§ EXERCISE DETAILS
When you reach the line containing "registers set. -/" in the data below, begin returning lines exactly as written, and stop once the line containing "ready := true, phase" has been returned.

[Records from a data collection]

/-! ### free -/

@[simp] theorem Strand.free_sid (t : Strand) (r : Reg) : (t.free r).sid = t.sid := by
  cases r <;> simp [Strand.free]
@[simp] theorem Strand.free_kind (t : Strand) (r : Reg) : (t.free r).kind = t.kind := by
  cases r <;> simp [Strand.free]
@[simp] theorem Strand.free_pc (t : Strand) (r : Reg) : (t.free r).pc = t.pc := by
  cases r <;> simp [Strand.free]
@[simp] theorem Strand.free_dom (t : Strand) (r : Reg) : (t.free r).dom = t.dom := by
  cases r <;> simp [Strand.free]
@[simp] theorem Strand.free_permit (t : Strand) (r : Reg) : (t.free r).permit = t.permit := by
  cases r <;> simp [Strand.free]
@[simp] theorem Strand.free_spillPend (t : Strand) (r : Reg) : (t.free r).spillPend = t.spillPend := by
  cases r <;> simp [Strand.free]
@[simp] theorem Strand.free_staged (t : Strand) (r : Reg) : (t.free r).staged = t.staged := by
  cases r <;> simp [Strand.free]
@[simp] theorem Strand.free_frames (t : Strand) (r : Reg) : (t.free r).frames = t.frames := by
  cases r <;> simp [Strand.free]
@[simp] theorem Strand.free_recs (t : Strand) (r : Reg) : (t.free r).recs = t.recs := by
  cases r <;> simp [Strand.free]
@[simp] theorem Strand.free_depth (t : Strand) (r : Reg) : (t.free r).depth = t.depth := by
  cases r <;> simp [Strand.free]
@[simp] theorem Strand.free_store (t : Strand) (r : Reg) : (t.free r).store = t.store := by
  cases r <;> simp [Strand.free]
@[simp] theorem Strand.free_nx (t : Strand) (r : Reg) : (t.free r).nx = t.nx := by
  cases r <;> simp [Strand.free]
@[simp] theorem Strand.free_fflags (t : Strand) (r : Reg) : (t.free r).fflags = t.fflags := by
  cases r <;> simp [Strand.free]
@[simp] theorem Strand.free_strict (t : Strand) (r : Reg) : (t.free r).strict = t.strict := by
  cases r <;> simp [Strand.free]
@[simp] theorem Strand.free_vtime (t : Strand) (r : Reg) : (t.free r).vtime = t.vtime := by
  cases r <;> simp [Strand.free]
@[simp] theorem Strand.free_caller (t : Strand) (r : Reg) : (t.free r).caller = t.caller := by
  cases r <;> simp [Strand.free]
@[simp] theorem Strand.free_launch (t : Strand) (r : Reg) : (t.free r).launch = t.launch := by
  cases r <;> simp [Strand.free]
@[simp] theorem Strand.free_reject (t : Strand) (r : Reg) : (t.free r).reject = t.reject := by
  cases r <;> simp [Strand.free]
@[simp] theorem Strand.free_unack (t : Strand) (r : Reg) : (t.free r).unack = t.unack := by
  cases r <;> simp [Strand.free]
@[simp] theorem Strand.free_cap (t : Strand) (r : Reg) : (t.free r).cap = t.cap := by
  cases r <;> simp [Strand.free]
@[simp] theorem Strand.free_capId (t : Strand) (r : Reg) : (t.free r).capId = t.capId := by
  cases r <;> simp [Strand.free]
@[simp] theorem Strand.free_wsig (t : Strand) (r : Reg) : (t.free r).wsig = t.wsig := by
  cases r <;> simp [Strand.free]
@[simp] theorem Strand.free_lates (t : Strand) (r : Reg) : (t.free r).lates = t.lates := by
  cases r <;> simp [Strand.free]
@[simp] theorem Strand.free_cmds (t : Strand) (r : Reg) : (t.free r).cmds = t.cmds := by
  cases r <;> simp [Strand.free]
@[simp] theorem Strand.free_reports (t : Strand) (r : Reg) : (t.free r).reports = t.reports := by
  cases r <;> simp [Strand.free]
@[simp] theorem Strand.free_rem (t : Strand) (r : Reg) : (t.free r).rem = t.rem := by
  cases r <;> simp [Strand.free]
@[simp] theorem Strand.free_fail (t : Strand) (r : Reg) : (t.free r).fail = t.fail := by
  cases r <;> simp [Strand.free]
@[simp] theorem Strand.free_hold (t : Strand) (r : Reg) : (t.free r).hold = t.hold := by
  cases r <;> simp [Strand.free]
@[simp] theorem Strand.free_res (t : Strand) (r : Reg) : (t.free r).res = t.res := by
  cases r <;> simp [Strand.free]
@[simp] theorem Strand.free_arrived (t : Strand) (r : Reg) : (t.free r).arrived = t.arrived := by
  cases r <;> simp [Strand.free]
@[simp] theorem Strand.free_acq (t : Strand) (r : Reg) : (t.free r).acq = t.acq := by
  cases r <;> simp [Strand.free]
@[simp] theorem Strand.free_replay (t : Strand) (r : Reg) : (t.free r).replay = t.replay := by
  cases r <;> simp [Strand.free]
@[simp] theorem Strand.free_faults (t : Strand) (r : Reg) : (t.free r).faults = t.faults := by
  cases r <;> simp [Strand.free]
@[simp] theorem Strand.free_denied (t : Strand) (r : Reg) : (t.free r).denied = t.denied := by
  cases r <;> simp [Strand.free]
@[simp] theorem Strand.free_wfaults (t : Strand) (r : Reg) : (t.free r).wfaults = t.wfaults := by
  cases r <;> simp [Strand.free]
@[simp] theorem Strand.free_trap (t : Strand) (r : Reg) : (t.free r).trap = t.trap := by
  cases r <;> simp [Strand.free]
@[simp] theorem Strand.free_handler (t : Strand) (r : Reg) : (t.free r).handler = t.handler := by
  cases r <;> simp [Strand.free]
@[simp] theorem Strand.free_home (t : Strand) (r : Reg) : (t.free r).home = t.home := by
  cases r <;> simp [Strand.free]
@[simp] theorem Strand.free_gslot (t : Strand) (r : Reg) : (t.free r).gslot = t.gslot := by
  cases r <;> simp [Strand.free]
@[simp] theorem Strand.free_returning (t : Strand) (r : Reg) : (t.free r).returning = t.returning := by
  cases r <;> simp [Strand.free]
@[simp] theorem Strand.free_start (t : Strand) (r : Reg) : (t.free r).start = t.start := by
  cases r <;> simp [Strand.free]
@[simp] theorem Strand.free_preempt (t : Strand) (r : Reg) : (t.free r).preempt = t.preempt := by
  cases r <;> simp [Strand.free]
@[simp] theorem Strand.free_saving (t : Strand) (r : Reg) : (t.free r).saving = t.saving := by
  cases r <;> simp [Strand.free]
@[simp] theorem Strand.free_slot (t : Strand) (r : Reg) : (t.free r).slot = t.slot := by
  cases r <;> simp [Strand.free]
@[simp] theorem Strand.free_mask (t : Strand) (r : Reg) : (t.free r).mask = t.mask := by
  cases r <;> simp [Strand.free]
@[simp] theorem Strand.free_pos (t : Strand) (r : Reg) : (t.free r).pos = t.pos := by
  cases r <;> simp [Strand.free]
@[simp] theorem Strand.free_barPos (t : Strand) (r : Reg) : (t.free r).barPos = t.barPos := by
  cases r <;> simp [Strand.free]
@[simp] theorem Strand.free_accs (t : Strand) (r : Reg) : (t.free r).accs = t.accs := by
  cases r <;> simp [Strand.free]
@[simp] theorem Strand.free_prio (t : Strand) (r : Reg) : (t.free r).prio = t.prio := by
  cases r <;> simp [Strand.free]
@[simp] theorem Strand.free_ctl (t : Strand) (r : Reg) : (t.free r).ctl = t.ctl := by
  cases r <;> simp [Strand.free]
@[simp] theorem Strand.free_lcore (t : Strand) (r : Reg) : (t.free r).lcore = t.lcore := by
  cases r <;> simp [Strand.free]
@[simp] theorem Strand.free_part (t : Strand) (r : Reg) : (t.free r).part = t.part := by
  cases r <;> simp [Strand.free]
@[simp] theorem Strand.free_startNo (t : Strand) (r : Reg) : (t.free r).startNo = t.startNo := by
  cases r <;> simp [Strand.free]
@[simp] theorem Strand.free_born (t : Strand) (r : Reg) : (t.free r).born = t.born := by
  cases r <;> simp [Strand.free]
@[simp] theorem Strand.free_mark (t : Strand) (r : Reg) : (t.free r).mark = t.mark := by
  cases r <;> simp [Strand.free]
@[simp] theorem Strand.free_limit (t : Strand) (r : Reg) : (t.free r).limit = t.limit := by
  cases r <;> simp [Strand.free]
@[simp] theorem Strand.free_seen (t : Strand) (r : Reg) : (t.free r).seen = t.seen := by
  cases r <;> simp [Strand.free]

* * *

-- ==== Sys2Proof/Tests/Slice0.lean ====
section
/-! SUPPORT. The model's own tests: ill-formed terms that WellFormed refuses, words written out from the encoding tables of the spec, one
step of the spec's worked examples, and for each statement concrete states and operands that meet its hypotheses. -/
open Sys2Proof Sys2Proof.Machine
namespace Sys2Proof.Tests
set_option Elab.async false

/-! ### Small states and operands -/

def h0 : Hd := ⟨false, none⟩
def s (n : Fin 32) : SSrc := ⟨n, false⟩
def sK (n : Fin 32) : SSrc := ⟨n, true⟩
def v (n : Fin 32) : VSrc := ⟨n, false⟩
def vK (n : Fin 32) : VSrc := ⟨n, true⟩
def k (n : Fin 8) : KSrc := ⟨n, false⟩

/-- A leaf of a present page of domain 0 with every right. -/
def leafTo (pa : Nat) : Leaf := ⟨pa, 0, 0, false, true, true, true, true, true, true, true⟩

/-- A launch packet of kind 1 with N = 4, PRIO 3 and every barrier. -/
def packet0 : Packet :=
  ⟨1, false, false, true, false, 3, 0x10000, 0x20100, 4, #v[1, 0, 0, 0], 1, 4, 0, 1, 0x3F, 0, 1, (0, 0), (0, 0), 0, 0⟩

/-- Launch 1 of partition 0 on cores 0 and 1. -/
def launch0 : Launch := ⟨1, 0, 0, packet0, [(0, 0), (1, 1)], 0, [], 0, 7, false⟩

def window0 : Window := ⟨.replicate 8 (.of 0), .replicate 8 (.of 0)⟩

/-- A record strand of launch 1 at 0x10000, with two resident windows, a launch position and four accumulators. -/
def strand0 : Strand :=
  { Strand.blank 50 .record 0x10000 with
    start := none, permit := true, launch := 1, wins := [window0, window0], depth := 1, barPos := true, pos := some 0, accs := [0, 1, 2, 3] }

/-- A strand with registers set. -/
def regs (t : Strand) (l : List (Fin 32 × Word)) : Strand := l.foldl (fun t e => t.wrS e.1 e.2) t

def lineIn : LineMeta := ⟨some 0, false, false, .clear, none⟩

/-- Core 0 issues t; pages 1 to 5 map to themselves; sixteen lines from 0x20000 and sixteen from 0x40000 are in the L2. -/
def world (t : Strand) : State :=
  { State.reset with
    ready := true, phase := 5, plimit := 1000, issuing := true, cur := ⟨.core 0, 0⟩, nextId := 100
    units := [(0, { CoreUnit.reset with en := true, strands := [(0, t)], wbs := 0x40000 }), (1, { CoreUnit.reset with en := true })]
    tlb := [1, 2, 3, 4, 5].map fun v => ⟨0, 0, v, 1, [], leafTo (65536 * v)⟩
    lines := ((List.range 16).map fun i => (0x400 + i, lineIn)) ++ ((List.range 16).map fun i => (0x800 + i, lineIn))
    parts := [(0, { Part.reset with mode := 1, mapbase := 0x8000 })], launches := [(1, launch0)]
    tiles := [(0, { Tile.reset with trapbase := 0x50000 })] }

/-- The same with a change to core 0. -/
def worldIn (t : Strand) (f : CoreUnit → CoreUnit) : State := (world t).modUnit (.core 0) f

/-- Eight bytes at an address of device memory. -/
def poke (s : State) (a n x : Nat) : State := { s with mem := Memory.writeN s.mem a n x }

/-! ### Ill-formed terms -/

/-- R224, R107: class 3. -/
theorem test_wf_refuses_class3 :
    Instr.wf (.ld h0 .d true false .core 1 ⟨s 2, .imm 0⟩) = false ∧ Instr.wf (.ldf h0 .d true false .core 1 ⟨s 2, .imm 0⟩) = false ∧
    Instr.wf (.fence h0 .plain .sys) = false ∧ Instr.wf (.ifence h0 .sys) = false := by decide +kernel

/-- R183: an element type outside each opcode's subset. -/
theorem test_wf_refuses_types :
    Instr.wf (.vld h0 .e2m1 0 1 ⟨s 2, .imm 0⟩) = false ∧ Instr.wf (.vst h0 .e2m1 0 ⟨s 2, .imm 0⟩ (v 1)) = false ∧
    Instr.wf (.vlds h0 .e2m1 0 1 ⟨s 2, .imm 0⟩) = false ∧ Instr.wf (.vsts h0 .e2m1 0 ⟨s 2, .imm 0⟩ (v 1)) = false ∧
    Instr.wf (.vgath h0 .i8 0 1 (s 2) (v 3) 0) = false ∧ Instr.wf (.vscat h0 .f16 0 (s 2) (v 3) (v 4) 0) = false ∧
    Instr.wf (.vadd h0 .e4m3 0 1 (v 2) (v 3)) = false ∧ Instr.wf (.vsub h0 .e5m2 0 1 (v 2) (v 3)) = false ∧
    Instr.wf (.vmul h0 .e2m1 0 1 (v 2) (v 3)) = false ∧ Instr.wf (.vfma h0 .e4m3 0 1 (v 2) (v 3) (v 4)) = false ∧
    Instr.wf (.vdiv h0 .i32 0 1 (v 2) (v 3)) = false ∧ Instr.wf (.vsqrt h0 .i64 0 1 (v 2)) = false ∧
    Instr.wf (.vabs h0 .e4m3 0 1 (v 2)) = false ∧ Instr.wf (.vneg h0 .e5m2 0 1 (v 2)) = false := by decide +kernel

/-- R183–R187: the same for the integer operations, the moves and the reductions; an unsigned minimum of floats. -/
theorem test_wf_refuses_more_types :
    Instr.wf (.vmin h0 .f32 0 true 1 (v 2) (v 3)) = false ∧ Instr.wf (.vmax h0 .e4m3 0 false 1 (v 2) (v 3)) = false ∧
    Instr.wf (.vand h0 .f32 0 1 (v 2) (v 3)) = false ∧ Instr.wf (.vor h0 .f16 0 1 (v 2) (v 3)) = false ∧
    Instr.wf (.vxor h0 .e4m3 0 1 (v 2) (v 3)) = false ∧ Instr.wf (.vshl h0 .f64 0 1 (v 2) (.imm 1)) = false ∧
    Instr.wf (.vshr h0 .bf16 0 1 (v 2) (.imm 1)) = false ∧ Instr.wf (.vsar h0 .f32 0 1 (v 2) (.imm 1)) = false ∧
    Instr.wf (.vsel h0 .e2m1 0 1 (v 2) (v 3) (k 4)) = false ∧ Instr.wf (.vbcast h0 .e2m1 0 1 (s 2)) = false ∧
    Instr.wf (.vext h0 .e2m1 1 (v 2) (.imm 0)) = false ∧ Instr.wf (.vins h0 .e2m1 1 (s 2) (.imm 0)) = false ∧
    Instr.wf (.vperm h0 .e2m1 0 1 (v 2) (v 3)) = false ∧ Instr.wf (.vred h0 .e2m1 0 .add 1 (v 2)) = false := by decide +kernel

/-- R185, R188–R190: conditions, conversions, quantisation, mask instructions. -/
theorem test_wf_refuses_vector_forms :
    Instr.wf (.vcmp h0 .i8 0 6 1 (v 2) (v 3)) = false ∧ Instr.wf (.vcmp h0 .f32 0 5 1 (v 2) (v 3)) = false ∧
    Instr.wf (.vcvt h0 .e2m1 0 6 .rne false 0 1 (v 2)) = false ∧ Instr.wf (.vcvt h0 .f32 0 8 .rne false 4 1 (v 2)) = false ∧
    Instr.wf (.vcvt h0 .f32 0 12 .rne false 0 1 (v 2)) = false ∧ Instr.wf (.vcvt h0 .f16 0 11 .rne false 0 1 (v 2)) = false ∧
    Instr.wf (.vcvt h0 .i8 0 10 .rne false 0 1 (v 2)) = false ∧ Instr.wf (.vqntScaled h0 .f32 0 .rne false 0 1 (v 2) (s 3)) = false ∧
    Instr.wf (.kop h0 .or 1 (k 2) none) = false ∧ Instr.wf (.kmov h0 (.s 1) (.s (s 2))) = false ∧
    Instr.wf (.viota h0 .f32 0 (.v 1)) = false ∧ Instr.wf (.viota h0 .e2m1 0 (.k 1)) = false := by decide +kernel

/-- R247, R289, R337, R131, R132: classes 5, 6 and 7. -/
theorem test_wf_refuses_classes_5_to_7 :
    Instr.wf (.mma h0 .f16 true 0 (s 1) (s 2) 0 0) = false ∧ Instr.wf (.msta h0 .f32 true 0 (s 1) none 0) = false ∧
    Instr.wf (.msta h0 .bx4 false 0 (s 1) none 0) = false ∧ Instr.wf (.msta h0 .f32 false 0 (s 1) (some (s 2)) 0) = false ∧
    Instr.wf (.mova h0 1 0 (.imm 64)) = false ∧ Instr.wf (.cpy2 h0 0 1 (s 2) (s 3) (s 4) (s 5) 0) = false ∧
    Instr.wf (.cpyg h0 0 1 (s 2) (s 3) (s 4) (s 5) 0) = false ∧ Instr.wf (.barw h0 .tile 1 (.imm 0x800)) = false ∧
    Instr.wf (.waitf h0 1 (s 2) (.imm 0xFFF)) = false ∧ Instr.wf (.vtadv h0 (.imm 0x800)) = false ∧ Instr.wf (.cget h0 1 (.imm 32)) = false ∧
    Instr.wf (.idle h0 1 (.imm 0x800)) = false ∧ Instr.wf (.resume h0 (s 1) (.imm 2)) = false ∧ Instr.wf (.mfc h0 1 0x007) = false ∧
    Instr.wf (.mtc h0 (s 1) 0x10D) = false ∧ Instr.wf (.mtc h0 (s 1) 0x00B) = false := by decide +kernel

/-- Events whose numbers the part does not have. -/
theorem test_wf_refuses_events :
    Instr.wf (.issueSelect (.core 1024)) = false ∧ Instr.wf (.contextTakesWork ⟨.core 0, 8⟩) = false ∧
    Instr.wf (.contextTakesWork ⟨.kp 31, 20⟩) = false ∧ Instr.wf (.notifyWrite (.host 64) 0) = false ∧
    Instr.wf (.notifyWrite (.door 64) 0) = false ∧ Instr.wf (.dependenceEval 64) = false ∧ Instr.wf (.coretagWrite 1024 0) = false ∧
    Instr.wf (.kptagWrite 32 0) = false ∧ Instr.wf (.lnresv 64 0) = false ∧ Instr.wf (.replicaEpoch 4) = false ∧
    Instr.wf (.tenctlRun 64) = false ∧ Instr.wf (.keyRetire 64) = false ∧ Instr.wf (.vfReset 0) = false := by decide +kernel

§ TASK RESULT
/-- A strand with registers set. -/
def regs (t : Strand) (l : List (Fin 32 × Word)) : Strand := l.foldl (fun t e => t.wrS e.1 e.2) t

def lineIn : LineMeta := ⟨some 0, false, false, .clear, none⟩

/-- Core 0 issues t; pages 1 to 5 map to themselves; sixteen lines from 0x20000 and sixteen from 0x40000 are in the L2. -/
def world (t : Strand) : State :=
  { State.reset with
    ready := true, phase := 5, plimit := 1000, issuing := true, cur := ⟨.core 0, 0⟩, nextId := 100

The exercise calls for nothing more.